PACA also makes it mandatory for commission merchants, dealers, and brokers to be licensed. In order to obtain a license, both an application and fee are required. If all the requirements are met, the Secretary of Agriculture may issue the license. Licenses can be annual or cover multiple years, depending on the type of entity licensed. The Secretary may also suspend or revoke a license.
Violations, Complaints, and Liability
PACA specifically states that when any commission merchant, dealer, or broker is found to have participated in unfair conduct (discussed above), they are “liable” to those injured by their conduct “for the full amount of the damages sustained in consequence of such violation.” Liability can be enforced through the complaint process or through the courts.
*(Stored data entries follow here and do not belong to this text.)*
-- ==== Sys2Proof/Laws/Encoding.lean ====
section
/-! SUPPORT. The fields of an encoded W0 (30_encoding.md R91) are the ones it was made of. -/

namespace Sys2Proof

@[simp] theorem w0Opc_encodeW0 (opc : BitVec 8) (ch : BitVec 4) (imm : BitVec 16) :
    w0Opc (encodeW0 opc ch imm) = opc := by
  apply BitVec.eq_of_getLsbD_eq
  intro i hi
  simp only [w0Opc, encodeW0, BitVec.getLsbD_extractLsb', BitVec.getLsbD_append, hi]
  simp [show ¬ 24 + i < 16 by omega, show ¬ 24 + i - 16 < 4 by omega, show ¬ 24 + i - 16 - 4 < 4 by omega,
    show 24 + i - 16 - 4 - 4 = i by omega]

@[simp] theorem w0Ch_encodeW0 (opc : BitVec 8) (ch : BitVec 4) (imm : BitVec 16) :
    w0Ch (encodeW0 opc ch imm) = ch := by
  apply BitVec.eq_of_getLsbD_eq
  intro i hi
  simp only [w0Ch, encodeW0, BitVec.getLsbD_extractLsb', BitVec.getLsbD_append, hi]
  simp [show ¬ 16 + i < 16 by omega, show 16 + i - 16 = i by omega, hi]

@[simp] theorem w0Imm_encodeW0 (opc : BitVec 8) (ch : BitVec 4) (imm : BitVec 16) :
    w0Imm (encodeW0 opc ch imm) = imm := by
  apply BitVec.eq_of_getLsbD_eq
  intro i hi
  simp only [w0Imm, encodeW0, BitVec.getLsbD_extractLsb', BitVec.getLsbD_append, hi]
  simp [hi]

/-- The packet length of an encoded W0 is that of its operation code (R90). -/
theorem packetLength_encodeW0 (opc : BitVec 8) (ch : BitVec 4) (imm : BitVec 16) :
    packetLength (encodeW0 opc ch imm) = if opc = 0x20 then 3 else if opc = 0x21 then 2 else 1 := by
  simp [packetLength]

/-- Every mode comes back from its code (R23). -/
@[simp] theorem ofCode_code (m : FieldMode) : FieldMode.ofCode m.code = m := by cases m <;> rfl

end Sys2Proof
end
Complaints of unfair conduct can be sent to the Secretary of Agriculture up to nine months after the unfair conduct occurs. Notifications of violations by merchants, dealers, or brokers can also be sent to the Secretary by officers of state agencies. The Secretary is then able to investigate complaints and notifications. If the investigation shows violations occurred, then the Secretary can “have the complaint served” on the violator. If the alleged damages are more than $30,000, the Secretary must provide the violator with the opportunity for a hearing. After a hearing, the Secretary can “determine whether or not the commission merchant, dealer, or broker has violated” any part of the law regarding “unfair conduct.”